**Exercise brief:**
Using the records provided below, locate and copy each line that contains the word "badCmd".

**Records supplied:**
+ + +

-- ==== Sys2Proof/Tests/Slice0.lean ====
section
/-! SUPPORT. Tests of the model, and witnesses of the statements' hypotheses. The expected values of a test come from the spec: the
vectors and the programs of 95_test_vectors (H, D, T, G, B, A, S, W, R, HP, named in the test's docstring), the encoding table
of 30_encoding R85 and its examples R90. -/

namespace Sys2Proof.Tests
open Sys2Proof Sys2Proof.Machine Sys2Proof.Claims

/-! ## Well-formedness: each check refuses an ill-formed term -/

theorem test_wf_read_of_a_defined_register_is_not_reserved : Instr.WellFormed (.rdRsvd 0x18) = false := by decide
theorem test_wf_write_of_a_defined_register_is_not_ignored : Instr.WellFormed (.wrIgnored 0x17 5) = false := by decide
theorem test_wf_defined_command_is_not_reserved : Instr.WellFormed (.cmdRsvd 5) = false := by decide

/-! ## Decoding: one word for each constructor, written out from R80 to R85 -/

theorem test_decode_rdId : decodeTableWord 40 0x0000000000 = some (.rdId) := by decide
theorem test_decode_rdParams : decodeTableWord 40 0x0100000000 = some (.rdParams) := by decide
theorem test_decode_rdStatus : decodeTableWord 40 0x0300000000 = some (.rdStatus) := by decide
theorem test_decode_rdFault : decodeTableWord 40 0x0400000000 = some (.rdFault) := by decide
theorem test_decode_rdRbCount : decodeTableWord 40 0x0500000000 = some (.rdRbCount) := by decide
theorem test_decode_rdRbData : decodeTableWord 40 0x0600000000 = some (.rdRbData) := by decide
theorem test_decode_rdRbPtrs : decodeTableWord 40 0x0700000000 = some (.rdRbPtrs) := by decide
theorem test_decode_rdOvfCnt : decodeTableWord 40 0x0800000000 = some (.rdOvfCnt) := by decide
theorem test_decode_rdAcqChan : decodeTableWord 40 0x0900000000 = some (.rdAcqChan) := by decide
theorem test_decode_rdAcqRate : decodeTableWord 40 0x0A00000000 = some (.rdAcqRate) := by decide
theorem test_decode_rdAcqBlk : decodeTableWord 40 0x0B00000000 = some (.rdAcqBlk) := by decide
theorem test_decode_rdAcqBlks : decodeTableWord 40 0x0C00000000 = some (.rdAcqBlks) := by decide
theorem test_decode_rdAcqSamples : decodeTableWord 40 0x0D00000000 = some (.rdAcqSamples) := by decide
theorem test_decode_rdAcqCur : decodeTableWord 40 0x0E00000000 = some (.rdAcqCur) := by decide
theorem test_decode_rdSynChan : decodeTableWord 40 0x1000000000 = some (.rdSynChan) := by decide
theorem test_decode_rdSynPeriod : decodeTableWord 40 0x1100000000 = some (.rdSynPeriod) := by decide
theorem test_decode_rdSynIdx : decodeTableWord 40 0x1200000000 = some (.rdSynIdx) := by decide
theorem test_decode_rdSynPcnt : decodeTableWord 40 0x1300000000 = some (.rdSynPcnt) := by decide
theorem test_decode_rdSynFires : decodeTableWord 40 0x1400000000 = some (.rdSynFires) := by decide
theorem test_decode_rdTblLen : decodeTableWord 40 0x1500000000 = some (.rdTblLen) := by decide
theorem test_decode_rdTblAddr : decodeTableWord 40 0x1600000000 = some (.rdTblAddr) := by decide
theorem test_decode_rdTblData : decodeTableWord 40 0x1700000000 = some (.rdTblData) := by decide
theorem test_decode_rdDacOut : decodeTableWord 40 0x1800000000 = some (.rdDacOut) := by decide
theorem test_decode_rdRsvd : decodeTableWord 40 0x0F00000000 = some (.rdRsvd 0x0F) := by decide
theorem test_decode_wrFault : decodeTableWord 40 0x44FFFFFFFD = some (.wrFault 5) := by decide
theorem test_decode_wrAcqChan : decodeTableWord 40 0x49000001FF = some (.wrAcqChan 0xFF) := by decide
theorem test_decode_wrAcqRate : decodeTableWord 40 0x4A000003E8 = some (.wrAcqRate 1000) := by decide
theorem test_decode_wrAcqBlk : decodeTableWord 40 0x4B00012345 = some (.wrAcqBlk 0x2345) := by decide
theorem test_decode_wrSynChan : decodeTableWord 40 0x5000000101 = some (.wrSynChan 1) := by decide
theorem test_decode_wrSynPeriod : decodeTableWord 40 0x5100000002 = some (.wrSynPeriod 2) := by decide
theorem test_decode_wrTblLen : decodeTableWord 40 0x5500030005 = some (.wrTblLen 0x10005) := by decide
theorem test_decode_wrTblAddr : decodeTableWord 40 0x5600000105 = some (.wrTblAddr 0x105) := by decide
theorem test_decode_wrTblData : decodeTableWord 40 0x570000012C = some (.wrTblData 300) := by decide
theorem test_decode_cmdNop : decodeTableWord 40 0x4200000000 = some (.cmdNop) := by decide
theorem test_decode_cmdAcqStart : decodeTableWord 40 0x4200000001 = some (.cmdAcqStart) := by decide
theorem test_decode_cmdAcqStop : decodeTableWord 40 0x4200000002 = some (.cmdAcqStop) := by decide
theorem test_decode_cmdSynStart : decodeTableWord 40 0x4200000003 = some (.cmdSynStart) := by decide
theorem test_decode_cmdSynStop : decodeTableWord 40 0x4200000004 = some (.cmdSynStop) := by decide
theorem test_decode_cmdTblCommit : decodeTableWord 40 0x4200000005 = some (.cmdTblCommit) := by decide
theorem test_decode_cmdRsvd : decodeTableWord 40 0x4280000002 = some (.cmdRsvd 0x80000002) := by decide
theorem test_decode_wrIgnored : decodeTableWord 40 0x4800000005 = some (.wrIgnored 0x08 5) := by decide
theorem test_decode_evReset : decodeTableWord 8 0x01 = some .evReset := by decide
theorem test_decode_evDmaDone : decode (.pev 0b11100 0x100 3) = .ok (.evDmaDone 0x100 3) := by decide
theorem test_decode_evCopyBeat : decode (.int 0b1001 0x7F) = .ok (.evCopyBeat 0x7F) := by decide
theorem test_decode_evFire : decodeTableWord 8 0x02 = some .evFire := by decide
theorem test_decode_evDacAccept : decodeTableWord 8 0x0C = some .evDacAccept := by decide
theorem test_decode_reset_overrides_dma_done : decode (.pev 0b00101 0x100 3) = .ok .evReset := by decide

theorem test_decode_refuses_bit_39 : decode (.htw 0x8000000000) = .error .hostWordTooLong := by decide
theorem test_decode_refuses_no_port_event : decode (.pev 0b11010 0 0) = .error .noPortEvent := by decide
theorem test_decode_refuses_no_internal_event : decode (.int 0b1000 0) = .error .noInternalEvent := by decide
theorem test_decode_refuses_two_internal_events : decode (.int 0b0011 0) = .error .severalInternalEvents := by decide

/-! ## Small states and single cycles -/

/-- The cycle of `s` in which the ports carry `x`. -/
def cyc (x : Inputs) (s : State) : Option State :=
  match step { s with env := [x] } with
  | .next t => some t
  | _ => none

/-- The host reads register `a`. -/
def rd (a : RegAddr) : Inputs := { Inputs.idle with hSel := true, hAddr := a }

/-- The host writes `w` to register `a`. -/
def wr (a : RegAddr) (w : Word) : Inputs := { Inputs.idle with hSel := true, hWe := true, hAddr := a, hWdata := w }

/-- The environment completes a block (`@DMA ptr, len`). -/
def dma (ptr : SrcAddr) (len : Len) (x : Inputs) : Inputs := { x with dmaDone := true, dmaPtr := ptr, dmaLen := len }

/-- What a read of `a` returns. -/
def readOf (a : RegAddr) (s : State) : Option Word := (cyc (rd a) s).map fun t => t.out.hRdata

/-- `C = 4`, the other parameters at their defaults. -/
def c4 : State := { State.reset with cfg := { Params.defaults with capLog2 := 2 } }

/-- The start state of the ring-buffer vectors B1 to B17. -/
def ring (wp rp : Pointer) : State := { c4 with rbMem := [(0, 0x10), (1, 0x11), (2, 0x12), (3, 0x13)], wp := wp, rp := rp }

/-- A ring-buffer vector with a push: the last of many beats, `src_data = 0x0AA`. -/
def pushing (s : State) : State := { s with acqBusy := true, cpLen := 9 }

/-- The beat's data, on any ports. -/
def beat (d : Sample) (x : Inputs) : Inputs := { x with srcData := d }

/-- The start state of the adapter vectors A1 to A25. -/
def acq : State := { c4 with acqRun := true, acqBlk := 3, acqRate := 1000 }

/-- The start state of A4. -/
def acq4 : State :=
  { acq with acqBusy := true, cpBase := 0x100, cpLen := 3, cpIdx := 1, wp := 1, acqSamples := 1, rbMem := [(0, 0x100)] }

/-- The start state of the sequencer vectors S1 to S25. -/
def syn (st : SynState) (p pc : Word) (ix : Len) : State :=
  { c4 with tblMem := [(0, 10), (1, 20), (2, 30)], tblLen := 3, synSt := st, synPeriod := p, pcnt := pc, idx := ix }

/-- The start state of S4 and S5: a firing over a pending write. -/
def syn4 : State := { syn .running 3 0 1 with dacValid := true, dacData := 10 }

/-! ## Reads -/

/-- H1. -/
theorem test_rd_id : readOf 0x00 c4 = some 0x45490006 := by decide
/-- H3. -/
theorem test_rd_params : readOf 0x01 c4 = some 0x00821882 := by decide
/-- H5. -/
theorem test_rd_params_at_maximum : readOf 0x01 { c4 with cfg := ⟨15, 16, 16, 16, 32⟩ } = some 0x0104210F := by decide
/-- H10. -/
theorem test_rd_status : readOf 0x03 { c4 with synSt := .stopped, dacValid := true, fault := 4 } = some 0xBC := by decide
/-- H9. -/
theorem test_rd_status_full : readOf 0x03 { c4 with acqRun := true, wp := 6, rp := 2 } = some 0x41 := by decide
/-- W8. -/
theorem test_rd_fault : (cyc (rd 0x04) { c4 with fault := 2 }).map (fun t => (t.out.hRdata, t.fault)) = some (2, 2) := by
  decide
/-- B13. -/
theorem test_rd_rb_count : readOf 0x05 (ring 5 1) = some 4 := by decide
/-- B15. -/
theorem test_rd_rb_count_wrapped : readOf 0x05 (ring 0 4) = some 4 := by decide
/-- B9. -/
theorem test_rd_rb_data : (cyc (rd 0x06) (ring 7 3)).map (fun t => (t.out.hRdata, t.rp)) = some (0x80000013, 4) := by decide
/-- B1. -/
theorem test_rd_rb_data_empty : (cyc (rd 0x06) (ring 0 0)).map (fun t => (t.out.hRdata, t.rp)) = some (0, 0) := by decide
/-- B14. -/
theorem test_rd_rb_ptrs : readOf 0x07 (ring 5 1) = some 0x00010005 := by decide
/-- B16. -/
theorem test_rd_ovf_cnt_wraps :
    (cyc (beat 0xAA Inputs.idle) (pushing { ring 4 0 with ovfCnt := 0xFFFFFFFF })).bind (readOf 0x08) = some 0 := by decide
/-- A19, R196. -/
theorem test_rd_acq_chan : (cyc (wr 0x09 0x1FF) { acq with acqRun := false }).bind (readOf 0x09) = some 0xFF := by decide
/-- A20, R197. -/
theorem test_rd_acq_rate : readOf 0x0A acq = some 1000 := by decide
/-- A17, R198. -/
theorem test_rd_acq_blk : readOf 0x0B acq = some 3 := by decide
/-- A25. -/
theorem test_rd_acq_blks : readOf 0x0C { acq with acqBlks := 2 } = some 2 := by decide
/-- A25. -/
theorem test_rd_acq_samples : readOf 0x0D { acq with acqSamples := 6 } = some 6 := by decide
/-- A24: the pre-state's value in the cycle of a beat. -/
theorem test_rd_acq_cur : readOf 0x0E acq4 = some 0x00030001 := by decide
/-- S21, R226. -/
theorem test_rd_syn_chan : (cyc (wr 0x10 0x101) (syn .stopped 3 0 0)).bind (readOf 0x10) = some 1 := by decide
/-- S20, R227. -/
theorem test_rd_syn_period : (cyc (wr 0x11 5) (syn .stopped 3 0 0)).bind (readOf 0x11) = some 5 := by decide
/-- S23. -/
theorem test_rd_syn_idx : readOf 0x12 (syn .running 3 1 2) = some 2 := by decide
/-- S25: the pre-state's value. -/
theorem test_rd_syn_pcnt :
    (cyc (rd 0x13) (syn .running 3 1 2)).map (fun t => (t.out.hRdata, t.pcnt)) = some (1, 0) := by decide
/-- S24. -/
theorem test_rd_syn_fires : readOf 0x14 { syn .running 3 1 2 with synFires := 5 } = some 5 := by decide
/-- T17. -/
theorem test_rd_tbl_len : readOf 0x15 { c4 with synSt := .ready, tblLen := 100 } = some 100 := by decide
/-- T2 and R146. -/
theorem test_rd_tbl_addr : (cyc (wr 0x17 0x7F) { c4 with tblAddr := 5 }).bind (readOf 0x16) = some 6 := by decide
/-- T16. -/
theorem test_rd_tbl_data :
    (cyc (rd 0x17) { c4 with synSt := .running, synPeriod := 9, pcnt := 5, tblLen := 4, tblAddr := 3, tblMem := [(3, 255)] }).map
      (fun t => (t.out.hRdata, t.tblAddr)) = some (255, 3) := by decide
/-- S22. -/
theorem test_rd_dac_out : readOf 0x18 { c4 with dacValid := true, dacData := 0x1E } = some 0x0001001E := by decide
/-- H15. -/
theorem test_rd_rsvd : readOf 0x3F c4 = some 0 := by decide

/-! ## Writes and commands -/

/-- W3. -/
theorem test_wr_fault_ignores_upper_bits : (cyc (wr 0x04 0xFFFFFFF8) { c4 with fault := 7 }).map (·.fault) = some 7 := by decide
/-- W4: set wins over clear. -/
theorem test_wr_fault_set_wins :
    (cyc { wr 0x04 4 with dacReady := false } { syn4 with fault := 4 }).map (·.fault) = some 4 := by decide
/-- A19. -/
theorem test_wr_acq_chan :
    (cyc (wr 0x09 0x1FF) { acq with acqRun := false }).map (fun t => (t.acqChan, t.lastRes)) = some (0xFF, .ok) := by decide
/-- A20. -/
theorem test_wr_acq_rate :
    (cyc (wr 0x0A 0xFFFFFFFF) { acq with acqRun := false }).map (fun t => (t.acqRate, t.lastRes)) = some (0xFFFFFFFF, .ok) := by
  decide
/-- A18. -/
theorem test_wr_acq_blk :
    (cyc (wr 0x0B 0x12345) { acq with acqRun := false }).map (fun t => (t.acqBlk, t.lastRes)) = some (0x2345, .ok) := by decide
/-- A17. -/
theorem test_wr_acq_blk_refused : (cyc (wr 0x0B 4) acq).map (fun t => (t.acqBlk, t.lastRes)) = some (3, .stateErr) := by decide
/-- S21. -/
theorem test_wr_syn_chan :
    (cyc (wr 0x10 0x101) (syn .stopped 3 0 0)).map (fun t => (t.synChan, t.lastRes)) = some (1, .ok) := by decide
/-- S19: refused, and the period counter goes on counting. -/
theorem test_wr_syn_period_refused :
    (cyc (wr 0x11 5) (syn .running 3 1 0)).map (fun t => (t.synPeriod, t.pcnt, t.lastRes)) = some (3, 0, .stateErr) := by decide
/-- T6. -/
theorem test_wr_tbl_len : (cyc (wr 0x15 0x00030005) c4).map (·.tblLen) = some 0x10005 := by decide
/-- T12. -/
theorem test_wr_tbl_len_refused :
    (cyc (wr 0x15 3) { c4 with synSt := .ready, tblLen := 9 }).map (fun t => (t.tblLen, t.lastRes)) = some (9, .stateErr) := by
  decide
/-- T1. -/
theorem test_wr_tbl_addr : (cyc (wr 0x16 0x105) c4).map (·.tblAddr) = some 5 := by decide
/-- T4: saturation. -/
theorem test_wr_tbl_data_saturates :
    (cyc (wr 0x17 256) { c4 with tblAddr := 3 }).map (fun t => (t.tblMem, t.tblAddr)) = some ([(3, 255)], 4) := by decide
/-- T3: the load address wraps. -/
theorem test_wr_tbl_data_wraps :
    (cyc (wr 0x17 1) { c4 with tblAddr := 255 }).map (fun t => (t.tblMem, t.tblAddr)) = some ([(255, 1)], 0) := by decide
/-- D7. -/
theorem test_cmd_nop : (cyc (wr 0x02 0) { c4 with lastRes := .badCmd }).map (·.lastRes) = some .ok := by decide
/-- A12: a block of `C` samples is legal. -/
theorem test_cmd_acq_start :
    (cyc (wr 0x02 1) { acq with acqRun := false, acqBlk := 4, acqRate := 1 }).map (fun t => (t.acqRun, t.lastRes)) =
      some (true, .ok) := by decide
/-- A13. -/
theorem test_cmd_acq_start_too_long :
    (cyc (wr 0x02 1) { acq with acqRun := false, acqBlk := 5 }).map (fun t => (t.acqRun, t.lastRes)) =
      some (false, .cfgErr) := by decide
/-- A9: the beat of the same cycle still happens. -/
theorem test_cmd_acq_stop :
    (cyc (beat 0x101 (wr 0x02 2)) acq4).map (fun t => (t.acqRun, t.lastRes, t.wp, t.cpIdx, t.rbMem.cellAt 1)) =
      some (false, .ok, 2, 2, some 0x101) := by decide
/-- S12: a restart, not a resume. -/
theorem test_cmd_syn_start :
    (cyc (wr 0x02 3) (syn .stopped 3 1 2)).map (fun t => (t.synSt, t.idx, t.pcnt, t.lastRes)) = some (.running, 0, 2, .ok) := by
  decide
/-- S13. -/
theorem test_cmd_syn_start_refused :
    (cyc (wr 0x02 3) (syn .running 3 1 2)).map (fun t => (t.idx, t.pcnt, t.lastRes)) = some (2, 0, .stateErr) := by decide
/-- S16: the firing of the same cycle still happens. -/
theorem test_cmd_syn_stop :
    (cyc (wr 0x02 4) (syn .running 3 0 1)).map (fun t => (t.synSt, t.dacData, t.dacValid, t.idx, t.pcnt, t.lastRes)) =
      some (.stopped, 20, true, 2, 2, .ok) := by decide
/-- T9. -/
theorem test_cmd_tbl_commit : (cyc (wr 0x02 5) { c4 with tblLen := 256 }).map (fun t => (t.synSt, t.lastRes)) =
    some (.ready, .ok) := by decide
/-- T8. -/
theorem test_cmd_tbl_commit_refused : (cyc (wr 0x02 5) { c4 with tblLen := 257 }).map (fun t => (t.synSt, t.lastRes)) =
    some (.uninit, .cfgErr) := by decide
/-- D6. -/
theorem test_cmd_rsvd : (cyc (wr 0x02 0x80000002) acq).map (fun t => (t.acqRun, t.lastRes)) = some (true, .badCmd) := by decide
/-- H16. -/
theorem test_wr_ignored : (cyc (wr 0x00 5) { c4 with lastRes := .cfgErr }).map (·.lastRes) = some .cfgErr := by decide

+ + +

**Response below:**
theorem test_cmd_nop : (cyc (wr 0x02 0) { c4 with lastRes := .badCmd }).map (·.lastRes) = some .ok := by decide
theorem test_cmd_rsvd : (cyc (wr 0x02 0x80000002) acq).map (fun t => (t.acqRun, t.lastRes)) = some (true, .badCmd) := by decide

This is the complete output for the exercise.